REQUIREMENT: For each line of the data below that includes the string "configuration", count one, and answer with the sum only.

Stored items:

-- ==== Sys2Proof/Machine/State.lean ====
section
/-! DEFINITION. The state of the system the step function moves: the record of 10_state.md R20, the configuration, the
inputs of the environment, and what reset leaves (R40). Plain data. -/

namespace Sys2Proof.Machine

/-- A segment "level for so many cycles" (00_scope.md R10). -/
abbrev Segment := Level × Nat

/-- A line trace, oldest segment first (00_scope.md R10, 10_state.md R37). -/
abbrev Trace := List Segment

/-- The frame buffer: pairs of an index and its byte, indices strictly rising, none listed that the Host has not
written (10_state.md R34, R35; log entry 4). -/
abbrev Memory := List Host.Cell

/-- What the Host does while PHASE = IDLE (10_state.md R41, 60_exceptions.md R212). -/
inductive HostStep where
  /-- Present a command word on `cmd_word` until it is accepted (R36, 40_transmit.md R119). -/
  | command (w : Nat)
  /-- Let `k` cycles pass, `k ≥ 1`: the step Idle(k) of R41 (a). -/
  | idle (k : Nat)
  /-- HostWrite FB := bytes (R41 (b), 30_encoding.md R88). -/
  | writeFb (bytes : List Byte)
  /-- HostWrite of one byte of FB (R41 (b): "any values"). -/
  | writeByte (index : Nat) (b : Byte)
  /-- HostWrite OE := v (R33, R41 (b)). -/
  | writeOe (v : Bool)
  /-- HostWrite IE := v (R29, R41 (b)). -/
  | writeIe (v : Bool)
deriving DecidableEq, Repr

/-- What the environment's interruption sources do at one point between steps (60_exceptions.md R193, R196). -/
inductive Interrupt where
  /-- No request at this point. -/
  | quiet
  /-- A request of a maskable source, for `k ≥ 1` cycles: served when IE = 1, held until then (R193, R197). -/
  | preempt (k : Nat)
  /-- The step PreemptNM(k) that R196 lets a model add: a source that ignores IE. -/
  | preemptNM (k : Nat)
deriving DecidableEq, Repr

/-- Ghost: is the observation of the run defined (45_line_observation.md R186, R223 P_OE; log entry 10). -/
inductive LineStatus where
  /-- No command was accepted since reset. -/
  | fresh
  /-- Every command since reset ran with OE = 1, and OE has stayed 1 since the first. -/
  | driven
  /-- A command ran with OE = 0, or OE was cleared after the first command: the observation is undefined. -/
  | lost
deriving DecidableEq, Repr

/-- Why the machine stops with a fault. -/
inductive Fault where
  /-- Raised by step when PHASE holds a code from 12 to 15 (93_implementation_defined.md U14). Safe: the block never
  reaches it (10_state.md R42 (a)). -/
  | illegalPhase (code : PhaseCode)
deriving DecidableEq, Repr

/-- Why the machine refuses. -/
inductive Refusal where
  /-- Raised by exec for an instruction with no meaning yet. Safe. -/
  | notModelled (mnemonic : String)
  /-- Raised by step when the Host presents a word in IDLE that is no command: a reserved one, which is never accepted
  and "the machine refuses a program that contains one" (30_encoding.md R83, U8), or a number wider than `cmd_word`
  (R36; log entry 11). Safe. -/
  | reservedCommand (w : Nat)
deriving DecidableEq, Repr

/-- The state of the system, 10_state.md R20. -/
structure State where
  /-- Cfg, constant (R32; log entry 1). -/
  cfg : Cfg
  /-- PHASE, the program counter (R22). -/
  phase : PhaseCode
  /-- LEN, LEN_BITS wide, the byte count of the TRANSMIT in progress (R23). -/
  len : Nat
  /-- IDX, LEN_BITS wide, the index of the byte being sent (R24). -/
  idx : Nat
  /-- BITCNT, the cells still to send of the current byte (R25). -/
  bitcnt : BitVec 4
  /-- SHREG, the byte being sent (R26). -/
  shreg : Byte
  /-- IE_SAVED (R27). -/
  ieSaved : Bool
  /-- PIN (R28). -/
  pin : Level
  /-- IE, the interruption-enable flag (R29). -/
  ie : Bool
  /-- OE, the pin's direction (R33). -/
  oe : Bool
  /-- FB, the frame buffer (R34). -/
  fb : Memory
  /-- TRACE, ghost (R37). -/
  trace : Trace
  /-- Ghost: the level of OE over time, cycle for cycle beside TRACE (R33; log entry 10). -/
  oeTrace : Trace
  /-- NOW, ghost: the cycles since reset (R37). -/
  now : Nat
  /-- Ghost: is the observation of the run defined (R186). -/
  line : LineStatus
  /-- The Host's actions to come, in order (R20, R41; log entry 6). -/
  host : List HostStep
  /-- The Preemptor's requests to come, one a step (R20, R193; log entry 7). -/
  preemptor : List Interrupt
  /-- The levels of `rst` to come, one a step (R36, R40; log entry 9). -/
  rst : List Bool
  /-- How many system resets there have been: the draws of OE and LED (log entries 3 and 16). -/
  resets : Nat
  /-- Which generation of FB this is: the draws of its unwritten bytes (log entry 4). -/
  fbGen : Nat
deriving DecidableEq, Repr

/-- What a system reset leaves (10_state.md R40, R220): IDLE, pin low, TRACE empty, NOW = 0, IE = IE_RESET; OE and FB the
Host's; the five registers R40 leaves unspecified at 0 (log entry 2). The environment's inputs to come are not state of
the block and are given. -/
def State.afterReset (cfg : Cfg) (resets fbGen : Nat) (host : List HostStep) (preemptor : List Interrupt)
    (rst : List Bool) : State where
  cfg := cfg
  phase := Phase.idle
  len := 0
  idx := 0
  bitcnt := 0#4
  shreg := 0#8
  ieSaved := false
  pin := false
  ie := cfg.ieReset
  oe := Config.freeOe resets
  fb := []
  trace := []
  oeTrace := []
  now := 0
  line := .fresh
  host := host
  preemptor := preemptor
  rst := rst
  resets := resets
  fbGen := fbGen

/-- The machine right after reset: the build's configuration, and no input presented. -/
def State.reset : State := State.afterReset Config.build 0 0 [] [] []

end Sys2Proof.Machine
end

---

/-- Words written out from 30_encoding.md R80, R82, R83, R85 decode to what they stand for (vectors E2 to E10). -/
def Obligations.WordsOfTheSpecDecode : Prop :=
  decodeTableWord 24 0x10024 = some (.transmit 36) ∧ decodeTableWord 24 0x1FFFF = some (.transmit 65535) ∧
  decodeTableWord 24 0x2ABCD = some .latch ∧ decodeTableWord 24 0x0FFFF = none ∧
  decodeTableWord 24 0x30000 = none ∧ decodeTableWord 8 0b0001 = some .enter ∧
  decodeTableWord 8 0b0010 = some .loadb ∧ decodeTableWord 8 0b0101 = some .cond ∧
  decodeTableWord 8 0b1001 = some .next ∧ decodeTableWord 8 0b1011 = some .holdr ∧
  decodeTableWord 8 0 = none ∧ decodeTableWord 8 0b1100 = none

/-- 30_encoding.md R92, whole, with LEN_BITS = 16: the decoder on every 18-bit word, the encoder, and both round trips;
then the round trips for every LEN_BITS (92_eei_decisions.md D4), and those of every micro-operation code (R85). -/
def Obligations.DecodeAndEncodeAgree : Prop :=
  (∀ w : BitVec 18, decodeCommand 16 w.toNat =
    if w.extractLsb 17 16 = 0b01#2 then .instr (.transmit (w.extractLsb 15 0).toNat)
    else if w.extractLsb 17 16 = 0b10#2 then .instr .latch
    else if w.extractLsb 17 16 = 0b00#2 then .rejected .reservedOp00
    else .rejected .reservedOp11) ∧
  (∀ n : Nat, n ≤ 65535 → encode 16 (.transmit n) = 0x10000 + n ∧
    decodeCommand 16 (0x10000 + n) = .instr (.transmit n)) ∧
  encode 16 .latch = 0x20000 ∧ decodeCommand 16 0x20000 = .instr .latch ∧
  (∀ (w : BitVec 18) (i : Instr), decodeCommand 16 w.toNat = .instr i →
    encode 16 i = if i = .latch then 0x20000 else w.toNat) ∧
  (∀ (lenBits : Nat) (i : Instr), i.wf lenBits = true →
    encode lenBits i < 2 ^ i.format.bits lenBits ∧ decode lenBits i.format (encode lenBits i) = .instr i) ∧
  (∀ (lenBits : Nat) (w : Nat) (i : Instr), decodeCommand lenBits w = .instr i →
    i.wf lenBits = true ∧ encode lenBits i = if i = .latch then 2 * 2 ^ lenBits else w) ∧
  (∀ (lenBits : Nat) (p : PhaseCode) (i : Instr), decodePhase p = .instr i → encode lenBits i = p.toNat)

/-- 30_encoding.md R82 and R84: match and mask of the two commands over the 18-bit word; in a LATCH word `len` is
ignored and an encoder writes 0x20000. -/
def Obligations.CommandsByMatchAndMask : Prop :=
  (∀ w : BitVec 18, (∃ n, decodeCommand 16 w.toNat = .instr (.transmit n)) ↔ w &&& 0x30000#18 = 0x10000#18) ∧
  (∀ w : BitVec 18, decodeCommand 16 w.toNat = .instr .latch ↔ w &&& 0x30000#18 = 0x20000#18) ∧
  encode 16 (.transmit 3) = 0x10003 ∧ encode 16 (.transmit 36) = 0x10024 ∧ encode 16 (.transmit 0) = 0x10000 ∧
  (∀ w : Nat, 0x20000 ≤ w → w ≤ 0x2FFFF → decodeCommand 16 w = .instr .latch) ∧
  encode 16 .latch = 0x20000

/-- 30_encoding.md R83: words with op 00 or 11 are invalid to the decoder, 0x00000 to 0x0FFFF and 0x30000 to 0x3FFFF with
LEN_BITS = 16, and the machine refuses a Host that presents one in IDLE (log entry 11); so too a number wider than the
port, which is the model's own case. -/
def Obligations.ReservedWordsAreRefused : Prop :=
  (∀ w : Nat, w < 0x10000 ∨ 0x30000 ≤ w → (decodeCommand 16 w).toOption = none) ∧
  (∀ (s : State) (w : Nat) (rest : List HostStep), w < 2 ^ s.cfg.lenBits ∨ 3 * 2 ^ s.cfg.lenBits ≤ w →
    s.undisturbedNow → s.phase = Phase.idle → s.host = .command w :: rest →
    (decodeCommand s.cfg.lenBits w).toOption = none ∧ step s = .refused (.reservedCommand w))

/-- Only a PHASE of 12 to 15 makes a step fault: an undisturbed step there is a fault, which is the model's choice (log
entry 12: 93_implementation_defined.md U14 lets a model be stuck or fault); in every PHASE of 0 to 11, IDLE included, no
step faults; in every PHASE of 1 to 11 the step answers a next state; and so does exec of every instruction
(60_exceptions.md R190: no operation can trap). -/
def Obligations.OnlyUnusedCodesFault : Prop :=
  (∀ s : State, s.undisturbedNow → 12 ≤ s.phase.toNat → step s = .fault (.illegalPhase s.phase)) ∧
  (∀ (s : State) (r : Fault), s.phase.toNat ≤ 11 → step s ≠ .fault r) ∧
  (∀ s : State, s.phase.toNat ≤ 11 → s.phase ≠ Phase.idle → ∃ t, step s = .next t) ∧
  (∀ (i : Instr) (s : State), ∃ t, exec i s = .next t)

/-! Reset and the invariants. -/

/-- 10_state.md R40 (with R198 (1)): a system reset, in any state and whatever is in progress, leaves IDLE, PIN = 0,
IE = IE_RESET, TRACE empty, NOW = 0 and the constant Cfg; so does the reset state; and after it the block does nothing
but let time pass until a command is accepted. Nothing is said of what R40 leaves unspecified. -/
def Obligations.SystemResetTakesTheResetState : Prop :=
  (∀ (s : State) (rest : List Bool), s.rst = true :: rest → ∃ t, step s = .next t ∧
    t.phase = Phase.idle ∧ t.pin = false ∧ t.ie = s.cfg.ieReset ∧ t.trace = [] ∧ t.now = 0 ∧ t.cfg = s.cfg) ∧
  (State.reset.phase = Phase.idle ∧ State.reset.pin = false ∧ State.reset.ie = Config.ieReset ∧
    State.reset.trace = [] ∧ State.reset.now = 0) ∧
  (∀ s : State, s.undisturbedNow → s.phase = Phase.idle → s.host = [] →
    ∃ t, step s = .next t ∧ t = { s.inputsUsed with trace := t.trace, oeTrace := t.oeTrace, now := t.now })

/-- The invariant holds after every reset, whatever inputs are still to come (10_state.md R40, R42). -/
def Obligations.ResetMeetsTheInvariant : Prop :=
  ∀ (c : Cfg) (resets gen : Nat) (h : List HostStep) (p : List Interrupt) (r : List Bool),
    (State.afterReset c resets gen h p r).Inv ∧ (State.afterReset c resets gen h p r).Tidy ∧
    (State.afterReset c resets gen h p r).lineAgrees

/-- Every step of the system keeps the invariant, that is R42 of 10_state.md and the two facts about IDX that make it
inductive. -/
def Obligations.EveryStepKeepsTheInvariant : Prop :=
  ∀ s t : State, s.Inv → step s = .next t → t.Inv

TASK RESPONSE: 2